-- ==== Sys2Proof/Tests/Slice0.lean ====
section
/-!
SUPPORT. The model's own tests. Expected results are the spec's: words written out from 30_encoding.md R70 and R74, the derived
vectors of 95_test_vectors.md (named V-…), and the worked examples of the rules. The witnesses show that the hypotheses
of the statements can be met.
-/

namespace Sys2Proof.Tests

open Sys2Proof.Machine

/-! ### Well-formedness: the one check, at and over its bound -/

theorem test_wellFormed_largest_counts :
    (Instr.ksBytes 16777215).wellFormed = true ∧ (Instr.authStreams 16777215).wellFormed = true := by decide
theorem test_wellFormed_refuses_ksBytes : (Instr.ksBytes 16777216).wellFormed = false := by decide
theorem test_wellFormed_refuses_authStreams : (Instr.authStreams 16777216).wellFormed = false := by decide

/-! ### Decoding: COUNT in bits 31:8, RSV in 7:4, OPC in 3:0 (R70, R74) -/

theorem test_decode_init : decode 0b00000000000000000000000000000001 = .ok .init := by decide
theorem test_decode_diffuse : decode 0b00000000000000000000000000000010 = .ok .diffuse := by decide
theorem test_decode_isAuth : decode 0b00000000000000000000000000000011 = .ok .isAuth := by decide
theorem test_decode_ksBytes : decode 0b00000000000000000000000100000100 = .ok (.ksBytes 1) := by decide
theorem test_decode_ksBytes_msb : decode 0b10000000000000000000000000000100 = .ok (.ksBytes 8388608) := by decide
theorem test_decode_authStreams : decode 0b00000000000000000000010000000101 = .ok (.authStreams 4) := by decide
theorem test_decode_accBytes : decode 0b00000000000000000000000000000110 = .ok .accBytes := by decide
theorem test_decode_srBytes : decode 0b00000000000000000000000000000111 = .ok .srBytes := by decide
theorem test_decode_status : decode 0b00000000000000000000000000001000 = .ok .status := by decide
/-- V-E1 to V-E3: the opcode check comes first. -/
theorem test_decode_reservedOpcode :
    [0x00000000, 0x00000009, 0x0000000F, 0x000000F0].map decode = List.replicate 4 (.error .reservedOpcode) := by decide
/-- V-E4. -/
theorem test_decode_reservedBits : [0x00000014, 0x00000018].map decode = List.replicate 2 (.error .reservedBits) := by
  decide
/-- V-E5. -/
theorem test_decode_countNotAllowed :
    [0x00000101, 0x01000006].map decode = List.replicate 2 (.error .countNotAllowed) := by decide
/-- V-E7. -/
theorem test_decode_largest_counts :
    decodeTableWord 32 0xFFFFFF04 = some (.ksBytes 16777215) ∧
    decodeTableWord 32 0xFFFFFF05 = some (.authStreams 16777215) := by decide

/-! ### The assembler (R79) -/

theorem test_assemble_create : assemble ["create".toList, "ks_bytes 0x10 ; plain".toList] = some [1, 2, 0x1004] := by
  decide
theorem test_assemble_rejects :
    [assembleLine "ks_bytes 16777216".toList, assembleLine "init 0".toList, assembleLine "ks_bytes".toList,
     assembleLine "INIT".toList, assembleLine "auth_streams 0x".toList, assembleLine "reset".toList] =
      List.replicate 6 none := by decide

/-! ### The datapath -/

/-- V-L2, V-L3, V-L4, V-L5. -/
theorem test_linearFeedback :
    linearFeedback (BitVec.allOnes 128) = false ∧
    (∀ p ∈ [31, 46, 57, 89, 120, 127], linearFeedback (BitVec.twoPow 128 p) = true) ∧
    (∀ p ∈ [0, 32], linearFeedback (BitVec.twoPow 128 p) = false) ∧
    linearFeedback 0x800000000000000000000000FFFFFFFE = false := by decide

/-- V-N2 to V-N12: a register with just the listed bits, and the feedback it gives. -/
theorem test_nonlinearFeedback :
    nonlinearFeedback (BitVec.allOnes 128) = true ∧
    (∀ ps ∈ [[31], [36], [71], [101], [127], [43, 59], [60, 124], [62, 66], [68, 100], [79, 87], [109, 110],
        [114, 116], [45, 49, 57], [102, 103, 105], [32, 34, 35, 39], [59, 60, 124]],
      nonlinearFeedback (ps.foldr (fun p N => BitVec.twoPow 128 p ||| N) 0) = true) ∧
    (∀ ps ∈ [[43], [60], [62], [68], [79], [109], [114], [45, 49], [102, 103], [32, 34, 35], [31, 43, 59],
        [43, 59, 60, 124]],
      nonlinearFeedback (ps.foldr (fun p N => BitVec.twoPow 128 p ||| N) 0) = false) := by decide

/-- V-S1, V-S2, V-S3. -/
theorem test_shift :
    shift 0x80000000000000000000000000000001 false = (true, 0x00000000000000000000000000000002) ∧
    shift 0x40000000000000000000000000000000 true = (false, 0x80000000000000000000000000000001) ∧
    shift (BitVec.allOnes 128) false = (true, 0xFFFFFFFFFFFFFFFFFFFFFFFFFFFFFFFE) := by decide

/-- V-H11, V-H12, V-H13. -/
theorem test_filter :
    filter (BitVec.twoPow 128 119) (BitVec.twoPow 128 115) = true ∧
    filter (BitVec.twoPow 128 33) (BitVec.twoPow 128 115 ||| BitVec.twoPow 128 32) = true ∧
    filter (BitVec.twoPow 128 33 ||| BitVec.twoPow 128 85) (BitVec.twoPow 128 115 ||| BitVec.twoPow 128 32) = false := by
  decide

/-- An engine with the given shift registers and phase, the rest as after INIT. -/
def engineOf (l n : Reg128) (diffusing : Bool) : Engine :=
  { lfsr := l, nfsr := n, acc := 0, sreg := 0, diffusing := diffusing, auth := true, mode := .none, initd := true,
    diffused := !diffusing, pop := false, pv := false }

/-- V-R1, V-R4, V-R6: diffusion clocking. -/
theorem test_round_diffusing :
    (engineOf 0x800000000000000000000000FFFFFFFE 0 true).round =
      (false, engineOf 0x000000000000000000000001FFFFFFFC 1 true) ∧
    (engineOf (BitVec.twoPow 128 34) 0 true).round = (true, engineOf 0x00000000000000000000000800000001 1 true) ∧
    (engineOf (BitVec.twoPow 128 34 ||| BitVec.twoPow 128 127) 0 true).round =
      (true, engineOf 0x00000000000000000000000800000000 0 true) := by decide

/-- V-R3, V-R5, V-R7: running clocking. -/
theorem test_round_running :
    (engineOf (BitVec.allOnes 128) (BitVec.allOnes 128) false).round =
      (true, engineOf 0xFFFFFFFFFFFFFFFFFFFFFFFFFFFFFFFE 0xFFFFFFFFFFFFFFFFFFFFFFFFFFFFFFFE false) ∧
    (engineOf (BitVec.twoPow 128 34) 0 false).round = (true, engineOf 0x00000000000000000000000800000000 0 false) ∧
    (engineOf (BitVec.twoPow 128 34 ||| BitVec.twoPow 128 127) 0 false).round =
      (true, engineOf 0x00000000000000000000000800000001 1 false) := by decide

===============

All the entries are to be reproduced verbatim.

▶ **Expected answer**:
-- ==== Sys2Proof/Tests/Slice0.lean ====
section
/-!
SUPPORT. The model's own tests. Expected results are the spec's: words written out from 30_encoding.md R70 and R74, the derived
vectors of 95_test_vectors.md (named V-…), and the worked examples of the rules. The witnesses show that the hypotheses
of the statements can be met.
-/

namespace Sys2Proof.Tests

open Sys2Proof.Machine

/-! ### Well-formedness: the one check, at and over its bound -/

theorem test_wellFormed_largest_counts :
    (Instr.ksBytes 16777215).wellFormed = true ∧ (Instr.authStreams 16777215).wellFormed = true := by decide
theorem test_wellFormed_refuses_ksBytes : (Instr.ksBytes 16777216).wellFormed = false := by decide
theorem test_wellFormed_refuses_authStreams : (Instr.authStreams 16777216).wellFormed = false := by decide

/-! ### Decoding: COUNT in bits 31:8, RSV in 7:4, OPC in 3:0 (R70, R74) -/

theorem test_decode_init : decode 0b00000000000000000000000000000001 = .ok .init := by decide
theorem test_decode_diffuse : decode 0b00000000000000000000000000000010 = .ok .diffuse := by decide
theorem test_decode_isAuth : decode 0b00000000000000000000000000000011 = .ok .isAuth := by decide
theorem test_decode_ksBytes : decode 0b00000000000000000000000100000100 = .ok (.ksBytes 1) := by decide
theorem test_decode_ksBytes_msb : decode 0b10000000000000000000000000000100 = .ok (.ksBytes 8388608) := by decide
theorem test_decode_authStreams : decode 0b00000000000000000000010000000101 = .ok (.authStreams 4) := by decide
theorem test_decode_accBytes : decode 0b00000000000000000000000000000110 = .ok .accBytes := by decide
theorem test_decode_srBytes : decode 0b00000000000000000000000000000111 = .ok .srBytes := by decide
theorem test_decode_status : decode 0b00000000000000000000000000001000 = .ok .status := by decide
/-- V-E1 to V-E3: the opcode check comes first. -/
theorem test_decode_reservedOpcode :
    [0x00000000, 0x00000009, 0x0000000F, 0x000000F0].map decode = List.replicate 4 (.error .reservedOpcode) := by decide
/-- V-E4. -/
theorem test_decode_reservedBits : [0x00000014, 0x00000018].map decode = List.replicate 2 (.error .reservedBits) := by
  decide
/-- V-E5. -/
theorem test_decode_countNotAllowed :
    [0x00000101, 0x01000006].map decode = List.replicate 2 (.error .countNotAllowed) := by decide
/-- V-E7. -/
theorem test_decode_largest_counts :
    decodeTableWord 32 0xFFFFFF04 = some (.ksBytes 16777215) ∧
    decodeTableWord 32 0xFFFFFF05 = some (.authStreams 16777215) := by decide

/-! ### The assembler (R79) -/

theorem test_assemble_create : assemble ["create".toList, "ks_bytes 0x10 ; plain".toList] = some [1, 2, 0x1004] := by
  decide
theorem test_assemble_rejects :
    [assembleLine "ks_bytes 16777216".toList, assembleLine "init 0".toList, assembleLine "ks_bytes".toList,
     assembleLine "INIT".toList, assembleLine "auth_streams 0x".toList, assembleLine "reset".toList] =
      List.replicate 6 none := by decide

/-! ### The datapath -/

/-- V-L2, V-L3, V-L4, V-L5. -/
theorem test_linearFeedback :
    linearFeedback (BitVec.allOnes 128) = false ∧
    (∀ p ∈ [31, 46, 57, 89, 120, 127], linearFeedback (BitVec.twoPow 128 p) = true) ∧
    (∀ p ∈ [0, 32], linearFeedback (BitVec.twoPow 128 p) = false) ∧
    linearFeedback 0x800000000000000000000000FFFFFFFE = false := by decide

/-- V-N2 to V-N12: a register with just the listed bits, and the feedback it gives. -/
theorem test_nonlinearFeedback :
    nonlinearFeedback (BitVec.allOnes 128) = true ∧
    (∀ ps ∈ [[31], [36], [71], [101], [127], [43, 59], [60, 124], [62, 66], [68, 100], [79, 87], [109, 110],
        [114, 116], [45, 49, 57], [102, 103, 105], [32, 34, 35, 39], [59, 60, 124]],
      nonlinearFeedback (ps.foldr (fun p N => BitVec.twoPow 128 p ||| N) 0) = true) ∧
    (∀ ps ∈ [[43], [60], [62], [68], [79], [109], [114], [45, 49], [102, 103], [32, 34, 35], [31, 43, 59],
        [43, 59, 60, 124]],
      nonlinearFeedback (ps.foldr (fun p N => BitVec.twoPow 128 p ||| N) 0) = false) := by decide

/-- V-S1, V-S2, V-S3. -/
theorem test_shift :
    shift 0x80000000000000000000000000000001 false = (true, 0x00000000000000000000000000000002) ∧
    shift 0x40000000000000000000000000000000 true = (false, 0x80000000000000000000000000000001) ∧
    shift (BitVec.allOnes 128) false = (true, 0xFFFFFFFFFFFFFFFFFFFFFFFFFFFFFFFE) := by decide

/-- V-H11, V-H12, V-H13. -/
theorem test_filter :
    filter (BitVec.twoPow 128 119) (BitVec.twoPow 128 115) = true ∧
    filter (BitVec.twoPow 128 33) (BitVec.twoPow 128 115 ||| BitVec.twoPow 128 32) = true ∧
    filter (BitVec.twoPow 128 33 ||| BitVec.twoPow 128 85) (BitVec.twoPow 128 115 ||| BitVec.twoPow 128 32) = false := by
  decide

/-- An engine with the given shift registers and phase, the rest as after INIT. -/
def engineOf (l n : Reg128) (diffusing : Bool) : Engine :=
  { lfsr := l, nfsr := n, acc := 0, sreg := 0, diffusing := diffusing, auth := true, mode := .none, initd := true,
    diffused := !diffusing, pop := false, pv := false }

/-- V-R1, V-R4, V-R6: diffusion clocking. -/
theorem test_round_diffusing :
    (engineOf 0x800000000000000000000000FFFFFFFE 0 true).round =
      (false, engineOf 0x000000000000000000000001FFFFFFFC 1 true) ∧
    (engineOf (BitVec.twoPow 128 34) 0 true).round = (true, engineOf 0x00000000000000000000000800000001 1 true) ∧
    (engineOf (BitVec.twoPow 128 34 ||| BitVec.twoPow 128 127) 0 true).round =
      (true, engineOf 0x00000000000000000000000800000000 0 true) := by decide

/-- V-R3, V-R5, V-R7: running clocking. -/
theorem test_round_running :
    (engineOf (BitVec.allOnes 128) (BitVec.allOnes 128) false).round =
      (true, engineOf 0xFFFFFFFFFFFFFFFFFFFFFFFFFFFFFFFE 0xFFFFFFFFFFFFFFFFFFFFFFFFFFFFFFFE false) ∧
    (engineOf (BitVec.twoPow 128 34) 0 false).round = (true, engineOf 0x00000000000000000000000800000000 0 false) ∧
    (engineOf (BitVec.twoPow 128 34 ||| BitVec.twoPow 128 127) 0 false).round =
      (true, engineOf 0x00000000000000000000000800000001 1 false) := by decide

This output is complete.